Singer Pokey LaFarge has three things he’d like to get across to people who might wander over to see him headline the Presidio Main Stage at Saturday’s Tucson Folk Festival:
“Encourage people to read a book, give poetry a chance and don’t talk (crap) about baseball if you don’t know the game,” the 34-year-old Illinois native said.
He lives in St. Louis now, but he grew up outside Chicago and is an avowed Cubs fan. His biggest disappointment came when the Cubs released first-baseman Mark Grace, who spent his career in Chicago and wanted to retire in a Cubs uniform.
But when the Cubs wouldn’t deal with him on his final three seasons in the early 2000s, Grace signed with the Arizona Diamondbacks.
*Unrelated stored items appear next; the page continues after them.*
/-- One block of the narrow kinds (R97, R98); `err` is the error of the sum datapath. Where a nonzero block sum meets a zero scale, the zero that
is added has the xor of the factors' signs, which an accumulator of -0 shows: the spec names no sign (DESIGN CHOICE, log 118). -/
def narrowBlock (ps : List (Val × Val)) (sa sb : Val) (err : Int × Int) (acc : BitVec 32) : BlockEnd :=
  match sumProducts ps with
  | .num s m q =>
    let d := dyAdd (Val.scaled (.num s m q)) err
    if residue d ≠ checkValue ps then { word := acc, ovf := false, bad := true }
    else
      let t := if d.1 = 0 ∧ sa.special = false ∧ sb.special = false then 0
        else fmtF32.round (((Val.ofDy d).mul sa).mul sb)
      { word := addF32 acc t, ovf := false, bad := false }
  | v => { word := addF32 acc (fmtF32.round ((v.mul sa).mul sb)), ovf := false, bad := false }

/-- One group of the 16-bit kinds (R98, R99). -/
def wideGroup (ps : List (Val × Val)) (err : Int × Int) (acc : BitVec 32) : BlockEnd :=
  let s := sumProducts ps
  if s.special then { word := addF32 acc (fmtF32.round s), ovf := false, bad := false }
  else
    let products := ps.map fun p => (p.1.mul p.2).scaled
    match topWeight products with
    | none =>
      if residue err ≠ 0 then { word := acc, ovf := false, bad := true }
      else { word := addF32 acc (fmtF32.round (Val.ofDy err)), ovf := false, bad := false }
    | some e =>
      let kept := products.map (truncTo (e - 61))
      let g := dyAdd (dySum kept) err
      let d := dyAdd (dySum products) (let k := dySum kept; (-k.1, k.2))
      if (residue g + residue d) % 127 ≠ checkValue ps then { word := acc, ovf := false, bad := true }
      else { word := addF32 acc (fmtF32.round (Val.ofDy g)), ovf := false, bad := false }

/-- One block of the integer kinds (R101, R102). -/
def intBlock (ps : List (Val × Val)) (err : Int × Int) (acc : BitVec 32) : BlockEnd :=
  let d := dyAdd (sumProducts ps).scaled err
  if residue d ≠ checkValue ps then { word := acc, ovf := false, bad := true }
  else
    let w := acc.toInt + d.1 * (2 : Int) ^ d.2.toNat
    { word := BitVec.ofInt 32 w, ovf := decide (w < -(2 : Int) ^ 31) || decide ((2 : Int) ^ 31 - 1 < w), bad := false }

/-- A product of matrices: how it accumulates; for each line of A and group of four along K, its elements, each with its place in
the group; for each column of B and group, the four elements; and the scales of a line or column and block. -/
structure Product where
  kind : AccKind
  a : List (List (List (Val × Nat)))
  b : List (List (List Val))
  sa : List (List Val)
  sb : List (List Val)

/-- The factors of each group of line `i` and column `j`. -/
def Product.factors (p : Product) (i j : Nat) : List (List (Val × Val)) :=
  List.zipWith (fun xs ys => xs.map fun x : Val × Nat => (x.1, ys.getD x.2 (.num false 0 0))) (p.a.getD i []) (p.b.getD j [])

/-- Groups joined to blocks of eight. -/
def blocksOf (gs : List (List (Val × Val))) : List (List (Val × Val)) :=
  (List.range (gs.length / 8)).map fun k => ((gs.drop (8 * k)).take 8).flatten

/-- What the datapath has too much in a sum (R105; log 37). -/
def errorOf (us : List Upset) (row col block group : Nat) : Int × Int :=
  match us.find? fun u => decide (u.row = row) && decide (u.col = col) && decide (u.block = block) && decide (u.group = group) with
  | some u => (u.num, u.exp)
  | none => (0, 0)

/-- What an output element has become, and its mismatches as block and group. -/
structure Element32 where
  word : BitVec 32
  ovf : Bool
  bad : List (Nat × Nat)
  deriving DecidableEq, Repr

/-- An element takes the outcome of a block or group. -/
def Element32.after (e : Element32) (block group : Nat) (r : BlockEnd) : Element32 :=
  { word := r.word, ovf := e.ovf || r.ovf, bad := if r.bad then e.bad ++ [(block, group)] else e.bad }

/-- Output element (i, j): blocks, or groups, are added in ascending K (R100). -/
def Product.element (p : Product) (us : List Upset) (i j : Nat) (acc : BitVec 32) : Element32 :=
  let start : Element32 := { word := acc, ovf := false, bad := [] }
  let gs := p.factors i j
  let scale (ss : List (List Val)) (l k : Nat) : Val := (ss.getD l []).getD k (.num false 1 0)
  match p.kind with
  | .narrow =>
    ((blocksOf gs).foldl (fun (x : Element32 × Nat) ps =>
      (x.1.after x.2 0 (narrowBlock ps (scale p.sa i x.2) (scale p.sb j x.2) (errorOf us i j x.2 0) x.1.word), x.2 + 1)) (start, 0)).1
  | .int =>
    ((blocksOf gs).foldl (fun (x : Element32 × Nat) ps =>
      (x.1.after x.2 0 (intBlock ps (errorOf us i j x.2 0) x.1.word), x.2 + 1)) (start, 0)).1
  | .wide =>
    (gs.foldl (fun (x : Element32 × Nat) ps =>
      (x.1.after (x.2 / 8) (x.2 % 8) (wideGroup ps (errorOf us i j (x.2 / 8) (x.2 % 8)) x.1.word), x.2 + 1)) (start, 0)).1

/-- A row of 64 words after its accumulation, with column rotation `rot` (R353); whether one overflowed; and its mismatches, for
accumulator row `row`. -/
def Product.row (p : Product) (us : List Upset) (i row rot : Nat) (old : List (BitVec 32)) :
    List (BitVec 32) × Bool × List Mism :=
  let es := (List.range 64).map fun j => p.element us i j (old.getD ((j + rot) % 64) 0)
  ((List.range 64).map fun c => (es.getD ((c + 64 - rot) % 64) { word := 0, ovf := false, bad := [] }).word,
    es.any (·.ovf),
    (es.mapIdx fun j e => e.bad.map fun b => { block := b.1, group := b.2, row, col := j : Mism }).flatten)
He ended his career by helping the D-backs win their one and only World Series in 2001.
During a phone call last week from his home in St. Louis, LaFarge rattled off baseball stats and trivia like a man who definitely knows what he’s talking about. He’s just as animated when it comes to music, which he’s obsessed over since he discovered the blues as a teenager.
LaFarge’s music is hard to define, which is how he prefers it. There’s some old-timey bluegrass elements, jazzy notes straight from the Roaring ’20s and soulful blues delivered in LaFarge’s purposeful warble.
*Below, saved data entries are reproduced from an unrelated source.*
/-- PHPRB's scalar form (R372): every bit of p0 is written. -/
def State.phProbe (s : State) (sw : Bool) (d : BitVec 5) (a key : Word) : State :=
  s.withTable a false fun s p =>
    if key = reservedKey then s.illegal
    else
      s.phPerform p [{ key, lanes := [0], op := .prb }] fun t rs h =>
        let r := probed rs key
        ((t.writeLater (.x d) ((r.getD 0).setWidth 512) 0).writeLater (.p 0)
          ((if r.isSome then allOnes64 else 0).setWidth 512) 0).retireAfter sw 4 (t.phHold p (6 + h))

/-- PHPRB's vector form (R373): bits 0 to 7 of p0 are written, and its other bits kept. -/
def State.phProbeLanes (s : State) (sw : Bool) (d : BitVec 5) (a : Word) (keys : Nat → Word) : State :=
  s.withTable a false fun s p =>
    if (List.range 8).any fun i => decide (keys i = reservedKey) then s.illegal
    else
      s.phPerformLanes a p (phUpdates p.table keys fun _ => .prb) fun t rs h =>
        let found := laneMask ((List.range 8).filter fun i => (probed rs (keys i)).isSome)
        ((t.writeLater (.v d) (ofLanes 64 8 fun i => ((probed rs (keys i)).getD 0).toNat) 0).writeLater (.p 0)
          (((t.readP 0 &&& ~~~0xFF#64) ||| BitVec.ofNat 64 found).setWidth 512) 0).retireAfter sw 4
            (t.phHold p (8 + h))

/-- PHPRB (R372, R373). -/
def execPhprb (sw : Bool) (d a b : BitVec 5) (v : Bool) (s : State) : Outcome :=
  .next (if v then s.issue [.x a, .v b] [.v d, .p 0] fun s => s.phProbeLanes sw d (s.readX a) (lane64 (s.readV b))
    else s.issue [.x a, .x b] [.x d, .p 0] fun s => s.phProbe sw d (s.readX a) (s.readX b))

/-! ## Claiming and freeing (R366, R367) -/

/-- Home buckets `0` to `n` − 1 are written empty. -/
def State.emptyHomes (p : PhPlace) : List Nat → State → State
  | [], s => s
  | j :: js, s => State.emptyHomes p js (s.poke p.source (p.homeKey j) (Bucket.empty.bytes false))

/-- The places of spill buckets, for reading or writing, and the cycles of their accesses (R371, R379). -/
def State.spillPlaces (p : PhPlace) (write : Bool) : List Nat → State → State × Except AccessFault (List Nat) × Nat
  | [], s => (s, .ok [], 0)
  | i :: is, s =>
    match s.spillAccess p i write with
    | (t, .error f, h) => (t, .error f, h)
    | (t, .ok k, h) =>
      match State.spillPlaces p write is t with
      | (u, .error f, g) => (u, .error f, h + g)
      | (u, .ok ks, g) => (u, .ok (k :: ks), h + g)

/-- Every spill bucket is written empty. -/
def State.emptySpills (p : PhPlace) (keys : List Nat) (s : State) : State :=
  keys.foldl (fun t k => t.poke p.source k (Bucket.empty.bytes true)) s

/-- A descriptor that PHCLAIM refuses (R366). -/
def badPhTable (w1 spill w3 : Nat) : Bool :=
  let b := natBits w1 3 0
  let c := natBits w1 11 8
  decide (natBits w1 7 4 ≠ 0) || decide (natBits w1 63 12 ≠ 0) || decide (w3 ≠ 0) || decide (b < 5) || decide (11 < b)
    || decide (b < c) || decide (regionOf (BitVec.ofNat 64 spill) ≠ .translated) || decide (spill % (128 * 2 ^ c) ≠ 0)

/-- Each page of the spill range passes the checks of a store and a load (R366), one after another: their times add up to the hold (R51). -/
def State.spillPages (s : State) : List Word → Nat → (State → Nat → State) → State
  | [], hold, k => k s hold
  | a :: as, hold, k =>
    match s.check (.spill true) a 1 1 s.exchange with
    | (t, .error f, h) => t.trapAccess f (hold + h)
    | (t, .ok _, h) =>
      match t.check (.spill false) a 1 1 t.exchange with
      | (u, .error f, g) => u.trapAccess f (hold + h + g)
      | (u, .ok _, g) => u.spillPages as (hold + h + g) k

/-- The table becomes active with every bucket empty, `hold` cycles of checks being done (R366, R379). -/
def State.claimTable (s : State) (sw : Bool) (t : PhTable) (hold : Nat) : State :=
  let p : PhPlace := { owner := s.core.num, table := t }
  match State.spillPlaces p true (List.range (2 ^ t.c)) s with
  | (u, .error f, h) => u.phTrap p f (hold + h)
  | (u, .ok keys, h) =>
    ((State.emptySpills p keys (State.emptyHomes p (List.range (2 ^ t.b)) u)).modCore fun c =>
      { c with tables := c.tables ++ [t] }).retireAfter sw 4 (4 * 2 ^ t.b + hold + h)

/-- What TABLE of a descriptor names (R366, R375): an offset in the own scratchpad, in either window, another core's scratchpad, or no
scratchpad. -/
inductive TableName where
  | own (off : Nat)
  | other
  | outside
  deriving DecidableEq, Repr

/-- Where TABLE lies. -/
def State.tableName (s : State) (a : Word) : TableName :=
  match regionOf a with
  | .scratch pos off => if s.scratchCore pos = s.core.num then .own off else .other
  | _ => .outside

/-- The table that TABLE names is active (R366). -/
def State.activeAt (s : State) : TableName → Bool
  | .own off => s.core.tables.any fun t => decide (t.base = off)
  | _ => false

/-- TABLE begins a pigeonhole claim of exactly `n` bytes (R366). -/
def State.tableClaim (s : State) (n : Nat) : TableName → Bool
  | .own off => s.job.claims.any fun k => decide (k.kind = .pigeonhole) && decide (k.off = off) && decide (k.bytes = n)
  | _ => false

/-- The offset that TABLE names. -/
def TableName.off : TableName → Nat
  | .own off => off
  | _ => 0

/-- PHCLAIM (R366, R375, R379): a table of another core is an illegal operation. -/
def execPhclaim (sw : Bool) (a : BitVec 5) (s : State) : Outcome :=
  .next (s.issue [.x a] [] fun s =>
    let at_ := s.waitAddress (s.readX a)
    s.withOwn at_ 32 8 at_ fun s bs =>
      let name := s.tableName (BitVec.ofNat 64 (fieldAt bs 0 8))
      let w1 := fieldAt bs 8 8
      let spill := fieldAt bs 16 8
      let b := natBits w1 3 0
      let c := natBits w1 11 8
      if badPhTable w1 spill (fieldAt bs 24 8) ∨ s.activeAt name ∨ name = .other then s.illegal
      else if s.tableClaim (128 * 2 ^ b) name = false ∨ 4 ≤ s.core.tables.length then s.resource 3
      else if s.computePhase then s.phaseViolation
      else
        s.spillPages ((List.range ((128 * 2 ^ c + 65535) / 65536)).map fun i => BitVec.ofNat 64 (spill + 65536 * i)) 0 fun s h =>
          s.claimTable sw { base := name.off, b, c, spill := BitVec.ofNat 64 spill } h)

/-- PHFREE (R367): it waits for the operations under way on the table, other cores' vector forms among them. -/
def execPhfree (sw : Bool) (a : BitVec 5) (s : State) : Outcome :=
  .next (s.issue [.x a] [] fun s => s.withTable (s.readX a) true fun s p =>
    if s.core.unit.any fun u => u.started && decide (u.op.table = some p.table.base) then s.phArrive (s.readX a)
    else (s.modCore fun c => { c with tables := c.tables.filter fun t => decide (t ≠ p.table) }).retire sw 4)

/-! ## Draining (R377) -/

/-- The entries of the spill buckets whose places are given. -/
def State.spillItems (s : State) (keys : List Nat) : List (Word × Word) :=
  keys.flatMap fun k => (bucketOf (s.unitRead k 128)).items

/-- The live entries in drain order: by home bucket, and within it by key. -/
def State.drainList (s : State) (p : PhPlace) (spilled : List (Word × Word)) : List (Word × Word) :=
  (List.range (2 ^ p.table.b)).flatMap fun j =>
    sortKeys ((bucketOf (s.peek (p.homeKey j) 128)).items ++ spilled.filter fun e => decide (p.table.home e.1 = j))

/-- The records are stored from an address, each checked; a failing one traps with the count of those written (R377). The cycles are
their store time (R379). -/
def State.drainTo (a : Word) : Nat → List (Word × Word) → State → State × Option AccessFault × Nat
  | _, [], s => (s, none, 0)
  | n, e :: es, s =>
    let at_ := a + BitVec.ofNat 64 (16 * n)
    match s.check .store at_ 16 16 s.exchange with
    | (t, .error f, h) => (t, some { f with detail := BitVec.ofNat 32 n }, h)
    | (t, .ok q, h) =>
      let rec1 := t.push (t.newAcc q.key 8 at_ q.page (.store (bytesOfNat e.1.toNat 8)) (t.holders q.key false []))
      let rec2 := rec1.push (rec1.newAcc (q.key + 8) 8 (at_ + 8) q.page (.store (bytesOfNat e.2.toNat 8)) (t.holders q.key false []))
      let r := State.drainTo a (n + 1) es (rec2.sign at_.toNat 16 (bytesOfNat e.1.toNat 8 ++ bytesOfNat e.2.toNat 8))
      (r.1, r.2.1, h + Config.storeTime q.key 16 + r.2.2)

/-- The spill buckets that some home bucket has spilled to. -/
def State.usedSpills (s : State) (p : PhPlace) : List Nat :=
  (((List.range (2 ^ p.table.b)).filter fun j => decide (0 < (bucketOf (s.peek (p.homeKey j) 128)).spilled)).map
    p.table.spillOf).dedup

/-- PHDRN on a checked table (R377). -/
def State.drain (s : State) (sw : Bool) (d : BitVec 5) (at_ : Word) (clr : Bool) (p : PhPlace) : State :=
  match State.spillPlaces p false (s.usedSpills p) (s.countPh p) with
  | (t, .error f, h) => t.phTrap p (phDetail f [] []) h
  | (t, .ok used, h) =>
    match State.spillPlaces p true (if clr then List.range (2 ^ p.table.c) else []) t with
    | (u, .error f, g) => u.phTrap p (phDetail f [] []) (h + g)
    | (u, .ok all, g) =>
      let es := u.drainList p (u.spillItems used)
      match State.drainTo at_ 0 es u with
      | (w, some f, k) => w.trapAccess f (h + g + k)
      | (w, none, k) =>
        let x := if clr then State.emptySpills p all (State.emptyHomes p (List.range (2 ^ p.table.b)) w) else w
        (x.writeLater (.x d) (BitVec.ofNat 512 es.length) 0).retireAfter sw 4 (w.phHold p (8 + 2 * es.length + h + g + k))

/-- PHDRN (R377). -/
def execPhdrn (sw : Bool) (d a b : BitVec 5) (clr : Bool) (s : State) : Outcome :=
  .next (s.issue [.x a, .x b] [.x d] fun s => s.withTable (s.readX a) true fun s p =>
    if (s.readX b).toNat % 16 ≠ 0 then s.trapAccess (addressFault 3 (s.readX b)) 1
    else s.drain sw d (s.readX b) clr p)

/-! ## Other cores' operations at this core's unit (R371, R374 to R378) -/

/-- What another core's operation does with the value of a lane. -/
def remoteMk : RemoteOp → Word → PhOp
  | .phins _ _ _, v => .ins v
  | .phdel _ _ _, _ => .del
  | .phacc _ _ f _, v => .acc f v
  | _, _ => .prb

/-- The keys of its lanes, with their values. -/
def remoteKeys : RemoteOp → List (Word × Word)
  | .phins _ _ l => l
  | .phdel _ _ l => l
  | .phprb _ _ l => l
  | .phacc _ _ _ l => l
  | _ => []

/-- The updates that it makes. -/
def UnitOp.updates (u : UnitOp) (t : PhTable) : List PhUpdate :=
  let l := remoteKeys u.op
  phUpdatesOf l.length t (fun i => (l.getD i (0, 0)).1) fun i => remoteMk u.op (l.getD i (0, 0)).2

/-- The unit takes another core's operation now: in the order of arrival, those of one network cycle by core and then by context number, this
core's own among them. One under way goes on between its buckets (R374, R376). -/
def State.unitTurn (s : State) (u : UnitOp) : Bool :=
  let m := u.arrives
  let before (v : UnitOp) : Bool :=
    (v.started && decide (v.core = u.core))
      || (!v.started && (decide (v.arrives < m) || (decide (v.arrives = m)
        && (decide (v.core < u.core) || (decide (v.core = u.core) && decide (v.op.ctx < u.op.ctx))))))
  let own (n : Fin 11) : Bool :=
    decide (s.phOwner n = some s.core.num)
      && (s.ctxAt n).phArrived.any fun c => decide (c / 2 < m) || (decide (c / 2 = m) && decide (s.core.num < u.core))
  u.started
    || (decide (m < s.cycle / 2 + if s.core.num < u.core then 0 else 1) && !(s.core.unit.any before)
      && !((List.finRange 11).any own))

/-- The operation leaves the unit. -/
def State.dropUnit (s : State) (u : UnitOp) : State := s.modCore fun c => { c with unit := c.unit.erase u }

/-- The answer of the unit: for each lane what its key held, and whether it was there. -/
def unitAnswer (l : List (Word × Word)) (got : List (Word × Option Word)) : List Byte :=
  l.flatMap fun e => bytesOfNat ((probed got e.1).getD 0).toNat 8 ++ bytesOfNat (bitAt (probed got e.1).isSome 0) 1

/-- The unit performs the updates of another core's operation for one home bucket; a failing key ends it, and is logged by the unit (R371,
R374). -/
def State.unitStep (s : State) (u : UnitOp) : State :=
  match u.op.table.bind (s.tableAt s.core.num) with
  | none => (s.dropUnit u).answer []
  | some t =>
    let p : PhPlace := { owner := s.core.num, table := t }
    let left := (u.updates t).filter fun x => !(x.lanes.any fun i => decide (i ∈ u.done))
    let now := nextBucket t left
    if (remoteKeys u.op).any fun e => decide (e.1 = reservedKey) then (s.dropUnit u).answer []
    else
      match State.phRun p now u.done (if u.started then s else s.countPh p) with
      | (w, .error f, _) => ((w.phLog p f).dropUnit u).answer []
      | (w, .ok rs, _) =>
        if left.length ≤ now.length then (w.dropUnit u).answer (unitAnswer (remoteKeys u.op) (u.got ++ rs))
        else
          w.modCore fun c => { c with unit := c.unit.map fun x =>
            if x = u then { u with done := u.done ++ now.flatMap (·.lanes), got := u.got ++ rs, started := true } else x }

/-- Another core's pigeonhole operation comes to this core's unit, or goes on there (R376). -/
def State.unitAccess (s : State) (core : BitVec 12) (jobid : BitVec 32) (op : RemoteOp) : State :=
  match s.core.unit.find? fun u => decide (u.core = core) && decide (u.jobid = jobid) && decide (u.op = op) with
  | some u => if s.unitTurn u then s.unitStep u else s
  | none => s.modCore fun c => { c with unit := c.unit ++ [{ core, jobid, op, since := s.cycle, done := [], got := [], started := false }] }

/-! ## SPKINS (R294) -/

/-- SPKINS on an active table, with the spike: a key that is absent is inserted with value 0 and pushed, as one operation; a push that
would trap comes first. Its buckets are read once (R300). -/
def State.spikeInsert (s : State) (sw : Bool) (d : BitVec 5) (key : Word) (p : PhPlace) (k : Spike) : State :=
  match (s.countPh p).phView p key (.ins 0) with
  | (t, .error f, h) => t.phTrap p (phDetail f [0] []) h
  | (t, .ok v, h) =>
    if (findKey (v.keys p.table (p.table.home key)) key).isSome then
      (t.writeX d 0 (t.phHold p (8 + h))).retireAfter sw 4 (t.phHold p (8 + h))
    else
    t.pushRoom k fun t spill e =>
      match t.phApply p key (.ins 0) v with
      | (u, .error f, g) => u.phTrap p (phDetail f [0] []) (h + g)
      | (u, .ok _, g) =>
        let n := u.phHold p (8 + h + g + if spill.isSome then e else 0)
        ((u.spikeAppend k key spill).writeX d 1 n).retireAfter sw 4 n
He doesn’t like to pigeonhole himself into a genre; genres are easily obliterated when an artist adds an instrument or subtracts. For example, he explains, if there’s no steel guitar in a country song, is it no longer country? Does bluegrass always have to have a banjo? If a country song lands on pop radio, does that mean it’s a pop song?
“It’s American music, I guess,” he conceded of what he creates. “But I’m actually more motivated calling it world music, now that I spend more than two months a year out of the country.”
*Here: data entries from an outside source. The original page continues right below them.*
/-! ## Timed sends (R391) -/

/-- The exchange counter XC (R391). -/
def State.xc (s : State) : Nat := (s.cycle - s.bar.xcBase) / 2

/-- The slot fault's DETAIL (R391). -/
def slotDetail (slot : BitVec 13) (bit xc : Nat) : BitVec 32 := BitVec.ofNat 32 (slot.toNat + 2 ^ bit + Nat.min xc 65535 * 2 ^ 16)

/-- The 64 bytes of a timed send leave on their path, unless the pair's words differ at the network interface (R163, R391);
they reach both cores of a pair (R160). -/
def State.timedSend (s : State) (dest : Word) (v : Vec) : State :=
  let data := bytesOfNat v.toNat 64
  let t := s.sign dest.toNat 64 data
  if t.job.redun ∧ t.core.upset then t.modCore fun c => { c with upset := false, withheld := true }
  else
    let u := t.poke t.source (scratchKey (natBits dest.toNat 55 44) (natBits dest.toNat 18 0)) data
    if t.job.redun then u.poke t.source (scratchKey (natBits dest.toNat 55 44 ^^^ 1) (natBits dest.toNat 18 0)) data else u

/-- SENDT (R384, R391). -/
def execSendt (sw : Bool) (d a : BitVec 5) (slot : BitVec 13) (s : State) : Outcome :=
  .next (s.issue [.v d, .x a] [] fun s =>
    if s.job.superstep = false ∨ s.exchange = false then s.phaseViolation
    else
      match s.job.xsched.find? fun e => decide (e.slot = slot) with
      | none => s.trapHere 0x12 (slotDetail slot 14 s.xc) 0
      | some e =>
        if s.xc ≠ e.t then s.trapHere 0x12 (slotDetail slot 13 s.xc) 0
        else if s.readX a ≠ e.dest then s.trapHere 0x12 (slotDetail slot 15 s.xc) 0
        else (s.timedSend e.dest (s.readV d)).retire sw 4)

/-! ## Status (R398) -/

/-- RST (R388). -/
def PortState.code : PortState → Nat
  | .closed => 0 | .opened => 1 | .route => 2 | .aborted => 3

/-- What PSTAT reads (R398). -/
def State.pstat (s : State) (n : BitVec 2) : Word :=
  let b := s.binding
  let p := s.port n
  BitVec.ofNat 64 (b.sst.toNat * 2 ^ 62 + b.words * 2 ^ 53 + b.core.toNat * 2 ^ 41 + b.port.toNat * 2 ^ 39 + p.state.code * 2 ^ 34
    + p.rctx.val * 2 ^ 30 + p.rsrc.toNat * 2 ^ 18 + p.rw * 2 ^ 9 + Nat.min p.waiting 64)

/-- PSTAT (R398). -/
def execPstat (sw : Bool) (d : BitVec 5) (n : BitVec 2) (s : State) : Outcome :=
  .next (s.issue [] [.x d] fun s => (s.writeX d (s.pstat n) 2).retire sw 4)

/-! ## The mesh and reserved paths (R13, R14, R432) -/

/-- The places of a die's mesh, 8 columns of 6 rows, in the order in which its nodes take them (R14; log 41). -/
def meshOrder (die : Nat) : List Nat := (List.range 48).insertionSort fun a b => Config.meshRank die a ≤ Config.meshRank die b

/-- The place of a cluster's node, of its die's 24. -/
def clusterPlace (die cluster : Nat) : Nat := (meshOrder die).getD cluster 0

/-- The place of a fabric-interface node: 0 serves the horizontal die-to-die interface, and 1 the vertical one (R13, R14). -/
def fabricPlace (die i : Nat) : Nat := (meshOrder die).getD (40 + i) 0

/-- The cluster of a core, of its die's 24 (R6). -/
def clusterOf (core : Nat) : Nat := core / 32 % 24

/-- The node of a core's cluster, by die × 48 + place. -/
def nodeOf (core : Nat) : Nat := core / 768 * 48 + clusterPlace (core / 768) (clusterOf core)

/-- The outputs between two places, each by the place and the side that it leaves on: along the row first, and then along the column (R432). -/
def meshHops (a b : Nat) : List (Nat × Nat) :=
  let y := a / 8
  (if a % 8 ≤ b % 8 then (List.range (b % 8 - a % 8)).map fun i => (a + i, 2) else (List.range (a % 8 - b % 8)).map fun i => (a - i, 4))
    ++ (if y ≤ b / 8 then (List.range (b / 8 - y)).map fun i => (8 * (y + i) + b % 8, 3)
        else (List.range (y - b / 8)).map fun i => (8 * (y - i) + b % 8, 1))

/-- What a flit holds: an output or a port, from one network cycle to another. -/
structure Hold where
  output : Nat
  first : Nat
  past : Nat
  deriving DecidableEq, Repr

/-- The number of a node's output: sides 1 to 4 (R393), and 6 for a die-to-die interface. -/
def outputOf (die place side : Nat) : Nat := (die * 48 + place) * 8 + side

/-- The number of a core's local port. -/
def portOf (core : Nat) : Nat := 2 ^ 16 + core

/-- The outputs that a flit holds between two places of a die from network cycle `t` on, one in each cycle (R432). -/
def holdsWithin (die a b t : Nat) : List Hold :=
  (meshHops a b).mapIdx fun k h => { output := outputOf die h.1 h.2, first := t + k, past := t + k + 1 }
Those foreign sojourns include playing folk festivals in Australia, Canada and throughout Europe.
“They have different folk festivals around the world. The word folk music is so broad. It’s not vague, like the term Americana, but it is all-encompassing in many ways,” he said.
“The thing I’m always looking for in music, I like to see cross-pollination, but I also like to see connection to a place,” he added. “The thing I like about rocksteady music, which is roots reggae, is that it is clearly 100 percent Jamaican music, no doubt about it. ... But it’s also ’50s soul, the groove just split, but the melody is similar. It’s the same thing I love about African music and its connections to blues and funk and soul. I like things that are totally authentic, totally new but is rooted in the soul, the original music.”
LaFarge is bringing three of his bandmates to the festival, the first time he will perform here. But he has been to Tucson once before, about five years ago when he and the band pit-stopped here on their way to somewhere else.
“There’s an amazing hotel there in Tucson. Is that the Congress?” he asks. “I’ve only pulled through town and eaten at the cafe and stayed at the hotel. And oh my God, the music that you hear. It seemed like the coolest place ever.”
LaFarge is set to perform at 9 p.m. Saturday, May 5.